BEGIN EXCERPTED DATA

/-- Where a good region lies. -/
theorem State.region_bounds {h off : Word} {n : Int} (good : ¬ s.RegionBad ⟨h, off, n⟩) :
    ∃ b, s.buf.slot h.toNat = some b ∧ 0 ≤ n ∧ 0 ≤ s32 off ∧ s32 off + n ≤ (b.len : Int) := by
  obtain ⟨b, -, slot, bounds⟩ := (s.regionOk_iff _).1 ((s.regionGood_iff _).1 good)
  exact ⟨b, slot, bounds⟩

/-- A read of a good region gives as many bytes as it is long. -/
theorem State.memRead_length {h off : Word} {n : Int} (good : ¬ s.RegionBad ⟨h, off, n⟩) :
    (s.memRead h off n.toNat).length = n.toNat :=
  s.readRegion_length ((s.regionGood_iff _).1 good)

/-- A write that fills a good region is read back whole. -/
theorem State.memRead_memWrite_good {h off : Word} {n : Int} {v : List Byte} (good : ¬ s.RegionBad ⟨h, off, n⟩)
    (hv : v.length = n.toNat) : (s.memWrite h off v).memRead h off n.toNat = v :=
  s.memRead_memWrite (r := ⟨h, off, n⟩) ((s.regionGood_iff _).1 good) hv

/-- Each byte of a good region, as a statement sees it. -/
theorem State.getElem?_memRead {h off : Word} {n : Int} (good : ¬ s.RegionBad ⟨h, off, n⟩) {k : Nat} (hk : k < n.toNat) :
    (s.memRead h off n.toNat)[k]? = s.buf.byteAt h.toNat ((s32 off).toNat + k) := by
  obtain ⟨b, slot, hn, hoff, fits⟩ := State.region_bounds good
  exact Memory.getElem?_read slot (by omega) hk

/-- A region that shares no byte with the one written reads as before. -/
theorem State.memRead_unchanged {h off : Word} {n : Int} {q : Region} (outside : UnchangedOutside s t q)
    (apart : RegionsDisjoint ⟨h, off, n⟩ q) (hs : ¬ s.RegionBad ⟨h, off, n⟩) (ht : ¬ t.RegionBad ⟨h, off, n⟩) :
    t.memRead h off n.toNat = s.memRead h off n.toNat := by
  obtain ⟨b, -, hn, hoff, -⟩ := State.region_bounds hs
  refine List.ext_getElem? fun k => ?_
  by_cases hk : k < n.toNat
  · rw [State.getElem?_memRead ht hk, State.getElem?_memRead hs hk]
    refine outside _ _ fun covered => apart _ _ ⟨⟨rfl, ?_, ?_⟩, covered⟩
    · push_cast; omega
    · push_cast; omega
  · rw [List.getElem?_eq_none (by rw [State.memRead_length ht]; omega),
      List.getElem?_eq_none (by rw [State.memRead_length hs]; omega)]

/-- Regions that are identical, or share no byte, do not overlap in part (R70). -/
theorem partialOverlap_eq_false {sh soff dh doff : Word} {n : Int} (hs : 0 ≤ s32 soff) (hd : 0 ≤ s32 doff)
    (h : sh = dh ∧ soff = doff ∨ RegionsDisjoint ⟨sh, soff, n⟩ ⟨dh, doff, n⟩) :
    partialOverlap ⟨sh, soff, n⟩ ⟨dh, doff, n⟩ = false := by
  rcases h with ⟨rfl, rfl⟩ | apart
  · simp [partialOverlap, sameRegion]
  · by_contra overlap
    have meet : regionsMeet ⟨sh, soff, n⟩ ⟨dh, doff, n⟩ = true := by
      simp only [partialOverlap, Bool.not_eq_false, Bool.and_eq_true] at overlap
      exact overlap.1
    simp only [regionsMeet, Bool.and_eq_true, beq_iff_eq, decide_eq_true_eq] at meet
    obtain ⟨⟨⟨⟨rfl, hn⟩, -⟩, before⟩, after⟩ := meet
    have common : ∃ a : Nat, s32 soff ≤ a ∧ s32 doff ≤ a ∧ (a : Int) < s32 soff + n ∧ (a : Int) < s32 doff + n :=
      ⟨(max (s32 soff) (s32 doff)).toNat, by omega, by omega, by omega, by omega⟩
    obtain ⟨a, h1, h2, h3, h4⟩ := common
    exact apart sh.toNat a ⟨⟨rfl, h1, h3⟩, rfl, h2, h4⟩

END EXCERPTED DATA

THE PROBLEM: Throughout the material above, find lines holding the word "common", then copy them.

EXPECTED ANSWER:
    have common : ∃ a : Nat, s32 soff ≤ a ∧ s32 doff ≤ a ∧ (a : Int) < s32 soff + n ∧ (a : Int) < s32 doff + n :=
    obtain ⟨a, h1, h2, h3, h4⟩ := common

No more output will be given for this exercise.